The "actor" might be an agent with valid credentials behaving in a way nobody authorized. Identifying the attacker means identifying the prompt, the tool, the memory entry, or the upstream document that caused the agent to do what it did.
"Containing" the actor means stopping in-flight tool calls, revoking tokens issued to the agent across multiple systems, and ensuring watchdogs don't auto-respawn it. None of those are in the typical IR playbook.
"Bounding blast radius" assumes the agent acted once. Agents acting at machine speed may have triggered cascading actions across multiple systems before the incident is detected.

The first AI agent incident a security team faces is not the time to discover these gaps. A tabletop exercise discovers them on a Tuesday afternoon, in a conference room, with no real damage.

The three scenarios in the kit

We built three scenarios that together cover the most common AI incident patterns. Each can be run in 90 minutes with 6-10 participants. The kit contains a facilitator's guide, participant briefing materials, injection cards (events that the facilitator drops during the exercise), and a scoring rubric.

Scenario 1 — The 9-Second Database Delete

A coding agent with elevated permissions, used legitimately for routine maintenance, suddenly issues a series of valid DROP TABLE statements against the production data warehouse. The first table goes in nine seconds. Three more are queued.

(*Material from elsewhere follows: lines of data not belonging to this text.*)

-- ==== Sys2Proof/Machine/Operands.lean ====
section
/-! DEFINITION. The values of the operands (R50, R73 to R77) and the formatter: its primitives (R70 to R72) and one
template per format (R54). -/

namespace Sys2Proof.Machine

/-- `sext_N(v)` (R10, R74): `v - 2^N` if bit N-1 of v is 1, else v, as an integer. -/
def sext {n : Nat} (v : BitVec n) : Int :=
  if v.getLsbD (n - 1) then (v.toNat : Int) - 2 ^ n else v.toNat

/-- The B-format displacement in bytes: `sext_26(w[25:0]) * 4` (R75; 90_conflicts.md C2, log entry 7). -/
def dispB (raw : BitVec 26) : Int := sext raw * 4

/-- The CB-format displacement in bytes: `sext_19(w[23:5]) * 4` (R75; 90_conflicts.md C2, log entry 7). -/
def dispCB (raw : BitVec 19) : Int := sext raw * 4

/-- The IM-format value `imm << (16 * hw)` on unbounded integers (R76): no truncation and no overflow check. -/
def imValue (hw : BitVec 2) (imm : BitVec 16) : Nat := imm.toNat * 2 ^ (16 * hw.toNat)

/-- `dec(n)` for a natural number (R71): base 10, no leading zero, `0` for zero. -/
def decNat (n : Nat) : String := n.repr

/-- `dec(n)` for an integer (R71): for a negative number `-` and then `dec(-n)`; never a `+`. -/
def dec (n : Int) : String := if n < 0 then "-" ++ decNat (-n).toNat else decNat n.toNat

/-- `reg(n)` (R70): `X` and the index in decimal, for every index; 31 is `X31` (R16). -/
def reg (n : RegIx) : String := "X" ++ decNat n.toNat

/-- The upper-case hexadecimal digit of a value below 16 (R72). -/
def hexDigit (d : BitVec 4) : Char :=
  if d.toNat < 10 then Char.ofNat ('0'.toNat + d.toNat) else Char.ofNat ('A'.toNat + (d.toNat - 10))

/-- The eight digits of `hex8(w)`, most significant first: `w[31:28]` down to `w[3:0]` (R33, R72). -/
def hex8Digits (w : Word) : List Char :=
  [hexDigit (w.extractLsb' 28 4), hexDigit (w.extractLsb' 24 4), hexDigit (w.extractLsb' 20 4),
   hexDigit (w.extractLsb' 16 4), hexDigit (w.extractLsb' 12 4), hexDigit (w.extractLsb' 8 4),
   hexDigit (w.extractLsb' 4 4), hexDigit (w.extractLsb' 0 4)]

/-- `hex8(w)` (R72): exactly 8 upper-case hexadecimal digits, zero-padded. -/
def hex8 (w : Word) : String := String.ofList (hex8Digits w)

/-- FALLBACK_GAP (R8, R69; 90_conflicts.md C4, log entry 10): four spaces. -/
def fallbackGap : String := "    "

/-- `render_FixedShamt` (R80): three registers and never a shift suffix. -/
def renderFixedShamt (mn : Mnemonic) (rd rn rm : RegIx) : String :=
  mn ++ " " ++ reg rd ++ ", " ++ reg rn ++ ", " ++ reg rm

/-- The shift suffix of format R (R100): nothing for shamt 0, else always spelled LSL. -/
def shiftSuffix (shamt : BitVec 6) : String :=
  if shamt = 0 then "" else ", LSL #" ++ decNat shamt.toNat

/-- `render_R` (R100): three registers for every entry, then the shift suffix. -/
def renderR (mn : Mnemonic) (rd rn rm : RegIx) (shamt : BitVec 6) : String :=
  mn ++ " " ++ reg rd ++ ", " ++ reg rn ++ ", " ++ reg rm ++ shiftSuffix shamt

/-- `render_D` (R120): the offset is unsigned, 0 to 511, and never dropped. -/
def renderD (mn : Mnemonic) (rt rn : RegIx) (imm : BitVec 9) : String :=
  mn ++ " " ++ reg rt ++ ", [" ++ reg rn ++ ", #" ++ decNat imm.toNat ++ "]"

/-- `render_I` (R140): the 12 raw bits as an unsigned number, for the logical immediates too. -/
def renderI (mn : Mnemonic) (rd rn : RegIx) (imm : BitVec 12) : String :=
  mn ++ " " ++ reg rd ++ ", " ++ reg rn ++ ", #" ++ decNat imm.toNat

/-- `render_IM` (R150): the shift is folded into the value. -/
def renderIM (mn : Mnemonic) (rd : RegIx) (hw : BitVec 2) (imm : BitVec 16) : String :=
  mn ++ " " ++ reg rd ++ ", #" ++ decNat (imValue hw imm)

/-- `render_B` (R160): the signed byte displacement, not a target address (R17). -/
def renderB (mn : Mnemonic) (disp : BitVec 26) : String := mn ++ " #" ++ dec (dispB disp)

/-- `render_CB` (R170): the register field and the signed byte displacement; B.COND's condition field is shown as a
register too. -/
def renderCB (mn : Mnemonic) (rt : RegIx) (disp : BitVec 19) : String :=
  mn ++ " " ++ reg rt ++ ", #" ++ dec (dispCB disp)

/-- The fallback line (R69). -/
def renderUnknown (w : Word) : String := ".word 0x" ++ hex8 w ++ fallbackGap ++ "// unknown"

/-- The formatter on the demultiplexer's record (R79): the template of the record's format (R54). -/
def render : Record → String
  | .fixedShamt mn rd rn rm => renderFixedShamt mn rd rn rm
  | .r mn rd rn rm shamt => renderR mn rd rn rm shamt
  | .d mn rt rn imm => renderD mn rt rn imm
  | .i mn rd rn imm => renderI mn rd rn imm
  | .im mn rd hw imm => renderIM mn rd hw imm
  | .b mn disp => renderB mn disp
  | .cb mn rt disp => renderCB mn rt disp
  | .unknown w => renderUnknown w

/-- The CORE's function `decode : BitVec 32 → String` over a table pair (R60, R61): a function of the word and the two
tables alone (R20, R78). -/
def decodeText (fs : List FSEntry) (pt : List PTEntry) (w : Word) : String := render (classify fs pt w)

end Sys2Proof.Machine
end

The exercise probes: Who gets paged? Who is authorized to execute the kill switch? Does your kill switch stop the queued drops or only future actions? Can you reconstruct what happened from logs? What is the customer communication?

This is the scenario inspired by the ServiceNow RSAC 2026 keynote demo. Most teams discover within 15 minutes of running it that their "kill switch" requires a config-file edit, redeploy, and IDE restart per developer. That's not a kill switch.

Scenario 2 — The Poisoned MCP Server

A widely-used internal MCP server is updated by its maintainer overnight. The next morning, every agent connecting to it begins exfiltrating snippets of source code in the responses they send back to a downstream synthesizer agent, which writes them into an outbound customer-facing report.

The exercise probes: How quickly is the supply-chain compromise detected? Which agents have already pulled from the poisoned server? Which customers received the leaked content? What is the regulator notification timeline if the synthesizer agent is part of a high-risk system under the EU AI Act?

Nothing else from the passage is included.